The first and simplest idea is really a correction of a common misconception.
We were talking about it here in the context of some data we were visualising
for a client. The problem goes like this:

Our client had data for average income broken down by all combinations of age,
location, and gender (details changed to protect the innocent). We wanted to get
the average income by gender.

It's tempting to think that you can do this from the data provided by averaging
all the female values and averaging all the male values, but that would be
incorrect. If the age or geographic distribution is not perfectly uniform by
gender, then we will get the wrong answer. Consider the following entirely made
up example:


Female, 25, London - Average: 30,000 (10,000 people)

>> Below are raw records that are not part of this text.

/-- Settles O3: the rows differ in the operation code, which every mask covers. -/
theorem everyWordSelectsExactlyOneRowOrIsIllegal : Obligations.EveryWordSelectsExactlyOneRowOrIsIllegal := by
  intro cw
  obtain ⟨r, hr, hsel⟩ | hnone := selects_or_unselected cw
  · exact .inl ⟨r, hr, hsel, fun _ hr' => row_unique hr hr' hsel, decodeWord_of_selects hr hsel⟩
  · exact .inr ⟨hnone, _, decodeWord_of_unselected hnone⟩

/-- Settles O4: the encodings of R69 have their reserved bits zero, and so the fields their operations do not use. -/
theorem reservedBitsMakeAWordIllegal : Obligations.ReservedBitsMakeAWordIllegal := by
  refine fun cw => ⟨fun hreserved => decodeWord_error_of_encode_ne fun i hi => ?_,
    fun hraw hopc => decodeWord_error_of_encode_ne fun i hi => ?_,
    fun hlow hacc hmag => decodeWord_error_of_encode_ne fun i hi => ?_⟩
  · obtain ⟨-, hzero, -⟩ := encode_eq_iff.mp hi
    exact hreserved hzero
  · obtain ⟨hop, -, hflag, -⟩ := encode_eq_iff.mp hi
    rw [Instr.rawFlag_of_opc_ne (hop ▸ hopc : i.opc ≠ 0x24#8)] at hflag
    exact Bool.false_ne_true (hflag.symm.trans hraw)
  · obtain ⟨hop, -, -, hrate, hrange⟩ := encode_eq_iff.mp hi
    obtain ⟨hrate0, hrange0⟩ := Instr.operands_of_opc_ne (hop ▸ hacc : i.opc ≠ 0x10#8) (hop ▸ hmag)
    rw [hrate0] at hrate
    rw [hrange0] at hrange
    exact hlow (operandBits_eq_zero hrate hrange)

/-- Settles O5: each word evaluated. -/
theorem specWordsDecodeAsTheSpecSays : Obligations.SpecWordsDecodeAsTheSpecSays := by
  unfold Obligations.SpecWordsDecodeAsTheSpecSays
  decide

end Sys2Proof
end

section
/-! PROOFS. One step by the host's next input (R65, R71, R72), and what an operation answers: one response that fits it,
or none and a busy port (R62, R172). -/

namespace Sys2Proof

/-- `NV` of an operation that ends with OK (R62). -/
def Instr.okWords : Instr → Nat
  | .accRead | .magRead | .magRdraw _ => 3
  | .accRdrange => 1
  | .accEnable _ _ | .accDisable | .magInit | .magEnable _ _ | .magDisable => 0

end Sys2Proof

namespace Sys2Proof.Machine

variable {s t : State} {i : Instr}

/-! ### One step -/

/-- Accepting takes off the host's input at hand and makes the port busy. -/
theorem State.accept_eq {input : HostInput} {rest : List HostInput} (h : s.hostInputs = input :: rest) :
    s.accept = { s with hostInputs := rest, commandPort := .busy } := by
  simp [State.accept, State.takeInput, h]

/-- Settles O6: the word is accepted, decoded and run. -/
theorem stepRunsTheDecodedInstruction : Obligations.StepRunsTheDecodedInstruction := by
  intro s cw rest i hin hidle hd
  rw [step_legalCommand hin hidle hd, State.accept_eq hin]

/-- Settles O7: the word is accepted and answered, which leaves the port idle as it was. -/
theorem illegalCommandIsAnsweredAndChangesNothing : Obligations.IllegalCommandIsAnsweredAndChangesNothing := by
  refine ⟨rfl, fun s cw rest hin hidle hnone => ?_⟩
  have hd : decodeWord cw = .error (rejection cw) :=
    decodeWord_of_unselected fun r hr => by simpa [OpcodeRow.selects] using hnone r hr
  rw [step_illegalCommand hin hidle hd, illegalCommand, State.accept_eq hin, hidle]
  rfl

/-- Settles O8: with no input there is nothing to take, and a command waits while the port is busy. -/
theorem busyOrUnaskedMachineStaysAsItIs : Obligations.BusyOrUnaskedMachineStaysAsItIs :=
  fun _ => ⟨step_noInput, fun _ _ => step_waitingCommand⟩

/-- Settles O14: a turn that runs a word runs an operation, which answers a next state, or answers the word. -/
theorem everyStepAnswersANextState : Obligations.EveryStepAnswersANextState := by
  intro s
  unfold step
  split
  · exact ⟨_, rfl⟩
  · split
    · exact exec_next _ _
    · exact ⟨_, rfl⟩

/-! ### What an operation answers -/

/-- The response fits the operation: `INFO` with TRANSPORT_ERROR alone, a payload with OK alone and of the operation's
length (R62). -/
structure Response.Fits (r : Response) (i : Instr) : Prop where
  info : r.info.isSome = true ↔ r.status = .transportError
  error : r.status ≠ .ok → r.payload = .none
  ok : r.status = .ok → r.payload.nv = i.okWords

/-- An operation ended in `t`: with one response that fits it after those of `rs` and an idle port, or it hangs there
with none and a busy port (R62, R72, R172). -/
def AnswersOrHangs (i : Instr) (rs : List Response) (t : State) : Prop :=
  (t.commandPort = .busy ∧ t.responses = rs) ∨
    (t.commandPort = .idle ∧ ∃ r, t.responses = rs ++ [r] ∧ r.Fits i)

variable {rs : List Response}

theorem Response.Fits.of_ok {p : Payload} (h : p.nv = i.okWords) : Response.Fits ⟨.ok, none, p⟩ i :=
  ⟨by simp, fun h => absurd rfl h, fun _ => h⟩

theorem Response.Fits.of_error {st : Status} (hok : st ≠ .ok) (hport : st ≠ .transportError) :
    Response.Fits ⟨st, none, .none⟩ i :=
  ⟨by simpa using hport, fun _ => rfl, fun h => absurd h hok⟩

theorem Response.Fits.of_transportError (e : PortError) : Response.Fits ⟨.transportError, some e, .none⟩ i :=
  ⟨by simp, fun _ => rfl, nofun⟩

namespace AnswersOrHangs

theorem deliver {r : Response} (hs : s.responses = rs) (hr : r.Fits i) : AnswersOrHangs i rs (s.deliver r) :=
  .inr ⟨rfl, r, congrArg (· ++ [r]) hs, hr⟩

theorem ok {p : Payload} (hs : s.responses = rs) (h : p.nv = i.okWords) : AnswersOrHangs i rs (s.respondOk p) :=
  deliver hs (.of_ok h)

theorem error {st : Status} (hs : s.responses = rs) (hok : st ≠ .ok) (hport : st ≠ .transportError) :
    AnswersOrHangs i rs (s.raise st) :=
  deliver hs (.of_error hok hport)

theorem hang (hs : s.responses = rs) : AnswersOrHangs i rs s.hang := .inl ⟨rfl, hs⟩

/-- A port call that fails is answered, and one that stalls hangs. -/
theorem call {α : Type} {event : CallResult α → Event} {value : Byte → Byte → Byte → α} {k : α → State → State}
    (hs : s.responses = rs) (hk : ∀ a s', s'.responses = rs → AnswersOrHangs i rs (k a s')) :
    AnswersOrHangs i rs (portCall event value s k) :=
  portCall_of (fun _ _ _ _ => hk _ _ hs) (fun e => deliver hs (.of_transportError e)) (hang hs)

theorem delay {ms : Nat} {k : State → State} (hs : s.responses = rs)
    (hk : ∀ s', s'.responses = rs → AnswersOrHangs i rs (k s')) : AnswersOrHangs i rs (portDelay ms s k) :=
  portDelay_of (hk _ hs) (hang hs)

theorem phaseCheck {k : State → State} (hs : s.responses = rs) (hk : AnswersOrHangs i rs (k s)) :
    AnswersOrHangs i rs (constructed s k) := by
  by_cases h : s.phase = .unbound
  · exact constructed_unbound h ▸ error hs nofun nofun
  · exact constructed_bound h ▸ hk

end AnswersOrHangs

open AnswersOrHangs in
/-- Every operation is made of calls, a delay and checks, and ends with a response of its own. -/
theorem exec_answersOrHangs (h : exec i s = .next t) : AnswersOrHangs i s.responses t := by
  cases i with
  | accEnable rate range =>
    cases h
    split_ifs
    · exact error rfl nofun nofun
    · exact error rfl nofun nofun
    · exact call rfl fun _ _ h1 => call h1 fun _ _ h2 => delay h2 fun _ h3 => ok h3 rfl
  | accDisable =>
    cases h
    exact call rfl fun _ _ h1 => ok h1 rfl
  | accRead =>
    cases h
    refine call rfl fun _ _ h1 => call h1 fun _ _ h2 => call h2 fun _ _ h3 => call h3 fun _ _ h4 =>
      call h4 fun _ _ h5 => call h5 fun _ _ h6 => call h6 fun _ _ h7 => ?_
    split
    · exact ok h7 rfl
    · exact ok h7 rfl
  | accRdrange =>
    cases h
    exact call rfl fun _ _ h1 => ok h1 rfl
  | magInit =>
    cases h
    refine call rfl fun _ _ h1 => ?_
    split_ifs
    · exact ok h1 rfl
    · exact error h1 nofun nofun
  | magEnable rate range =>
    cases h
    refine phaseCheck rfl ?_
    split_ifs
    · exact error rfl nofun nofun
    · cases magRangeKey range with
      | none => exact error rfl nofun nofun
      | some key => exact call rfl fun _ _ h1 => call h1 fun _ _ h2 => call h2 fun _ _ h3 => ok h3 rfl
  | magDisable =>
    cases h
    exact phaseCheck rfl (call rfl fun _ _ h1 => ok h1 rfl)
  | magRead =>
    cases h
    refine phaseCheck rfl (call rfl fun _ _ h1 => call h1 fun _ _ h2 => call h2 fun _ _ h3 => ?_)
    split_ifs
    · exact ok h3 rfl
    · exact ok h3 rfl
  | magRdraw rawFlag =>
    cases h
    refine phaseCheck rfl ?_
    split_ifs
    · exact error rfl nofun nofun
    · exact call rfl fun _ _ h1 => call h1 fun _ _ h2 => call h2 fun _ _ h3 => ok h3 rfl

/-- Settles O50: every way an operation can end is an answer that fits it or a hang. -/
theorem everyOperationGivesOneResponseOrHangs : Obligations.EveryOperationGivesOneResponseOrHangs := by
  intro i s t h
  obtain hhang | ⟨hidle, r, hresponses, hinfo, herror, hok⟩ := exec_answersOrHangs h
  · exact .inl hhang
  · refine .inr ⟨hidle, r, hresponses, hinfo, herror, fun hst => (hok hst).trans ?_⟩
    cases i <;> rfl

end Sys2Proof.Machine
end

section
/-! PROOFS. The integers of the datapath: the sample and the range field (R82 to R84), the gain multiplexer and table
(R85, R88), the saturation detector (R89). -/

namespace Sys2Proof.Machine

/-! ### The sample and the range field -/

theorem int_shiftRight_four (n : Int) : n >>> (4 : Int) = n / 16 :=
  (Int.shiftRight_natCast_right n 4).trans (Int.shiftRight_eq_div_pow n 4)

theorem toNat_highNibble (lb : Byte) : (lb.extractLsb' 4 4).toNat = lb.toNat / 16 := by
  have := lb.isLt
  rw [BitVec.extractLsb'_toNat, Nat.shiftRight_eq_div_pow]
  omega

theorem accAssemble_eq_highNibble (h : Int) (lb : Byte) :
    accAssemble h lb.toNat = (BitVec.ofInt 12 (h <<< 4) ||| BitVec.ofInt 12 (lb.extractLsb' 4 4).toNat).toInt := by
  rw [accAssemble, toNat_highNibble, int_shiftRight_four]
  rfl

/-- R82, as a sum. -/
theorem accAssemble_eq_add (hb lb : Byte) : accAssemble hb.toInt lb.toNat = 16 * hb.toInt + lb.toNat / 16 := by
  rw [accAssemble_eq_highNibble, or_nibble, toNat_highNibble]
  rfl

/-- Settles O17. -/
theorem sampleAssemblyIsTwelveBitSignExtension : Obligations.SampleAssemblyIsTwelveBitSignExtension := by
  intro hb lb
  have hlb := lb.isLt
  have hlo := BitVec.le_toInt hb
  have hhi := BitVec.toInt_lt (x := hb)
  have hpattern : (hb ++ lb.extractLsb' 4 4).toInt = 16 * hb.toInt + lb.toNat / 16 := by
    rw [BitVec.toInt_append, toNat_highNibble]
    rfl
  rw [accAssemble_eq_add, hpattern, BitVec.msb_eq_toInt, decide_eq_true_iff]
  refine ⟨rfl, rfl, ?_, ?_, ?_⟩ <;> omega

/-- Settles O18: only the high nibble enters the assembly. -/
theorem lowNibbleDoesNotReachTheSample : Obligations.LowNibbleDoesNotReachTheSample := by
  intro hb lb lb' h
  rw [accAssemble_eq_highNibble, accAssemble_eq_highNibble, h]

/-- The range field is bits 5 and 4 of the integer's byte, which is the same read unsigned or signed. -/
theorem accRangeField_eq (n : Int) : accRangeField n = (BitVec.ofInt 8 n).extractLsb' 4 2 := by
  apply BitVec.eq_of_toNat_eq
  rw [accRangeField, BitVec.extractLsb'_toNat, BitVec.toNat_ofInt, BitVec.toNat_ofInt, Nat.shiftRight_eq_div_pow,
    int_shiftRight_four]
  omega

/-- Settles O19. -/
theorem rangeFieldIsBitsFiveAndFour : Obligations.RangeFieldIsBitsFiveAndFour := by
  intro b
  rw [accRangeField_eq, accRangeField_eq, BitVec.ofInt_natCast, BitVec.ofNat_toNat, BitVec.setWidth_eq,
    BitVec.ofInt_toInt]
  exact ⟨rfl, rfl⟩

/-! ### The gain multiplexer and table -/

theorem accGain_eq_none_iff {p : Params} {f : BitVec 2} :
    accGain p f = none ↔ f ≠ 0#2 ∧ f ≠ p.accRange4G ∧ f ≠ p.accRange8G := by
  unfold accGain accRange2G
  split_ifs <;> simp [*]

/-- Three distinct 2-bit values, one of them 0, leave one value out. -/
theorem existsUnique_other_code {a b : BitVec 2} (ha : a ≠ 0#2) (hb : b ≠ 0#2) (hab : a ≠ b) :
    ∃! f : BitVec 2, f ≠ 0#2 ∧ f ≠ a ∧ f ≠ b := by
  refine ⟨a ^^^ b, ?_, fun f => ?_⟩
  · revert a b
    decide
  · revert a b f
    decide

/-- Settles O20: the codes of the configuration are distinct, and leave one field value out. -/
theorem gainMultiplexerLeavesOneFieldValueUndefined : Obligations.GainMultiplexerLeavesOneFieldValueUndefined := by
  intro c
  obtain ⟨h4, h8, hne⟩ := ranges_of_config c
  obtain ⟨f, hf, honly⟩ := existsUnique_other_code h4 h8 hne
  refine ⟨rfl, ?_, ?_, f, accGain_eq_none_iff.mpr hf, fun f' hf' => honly f' (accGain_eq_none_iff.mp hf')⟩
  · simp [accGain, accRange2G, h4, float2]
  · simp [accGain, accRange2G, h8, hne.symm, float3p9]

/-- Settles O21. -/
theorem gainTableIsKeyedByRangesOneToSeven : Obligations.GainTableIsKeyedByRangesOneToSeven := by
  refine ⟨rfl, rfl, rfl, rfl, rfl, rfl, rfl, fun range hout => ?_⟩
  have hinvalid : ¬ magRangeValid range = true := by
    rw [magRangeValid, Bool.and_eq_true, decide_eq_true_iff, decide_eq_true_iff]
    omega
  exact dif_neg hinvalid

/-! ### The saturation detector -/

theorem magSat_iff {raw : Int} : magSat raw = true ↔ raw = -4096 := by simp [magSat, magSatRaw]

/-- Settles O22. -/
theorem saturationDetectorFiresOnExactlyOnePattern : Obligations.SaturationDetectorFiresOnExactlyOnePattern := by
  refine ⟨fun _ => magSat_iff, fun b0 b1 _ => ?_⟩
  have hpattern : (0xF000#16).toInt = -4096 := by decide
  rw [magSat_iff, valueI16be, ← hpattern, BitVec.toInt_inj]

end Sys2Proof.Machine
end

section
/-! PROOFS. The numbers of the datapath: the rounding is to the nearest FLOAT (R91), integers convert exactly (R90), the
constants (R92), and the two scalings (R86, R93, R94). -/

namespace Sys2Proof.Machine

Female, 26, London - Average: 31,000 (11,000 people)


It's tempting to say that the average for the whole group is 30,500. In fact,
it's 30,524 (because of the hidden variable that there are more in the second
group than the first).

You will often encounter this in marketing when presented with percentages.
Suppose you have a campaign that made 200% ROI in month one and 250% ROI in
month two. What's the ROI of the campaign to date?

Answer: anywhere in the range 200-250%. You have no idea where.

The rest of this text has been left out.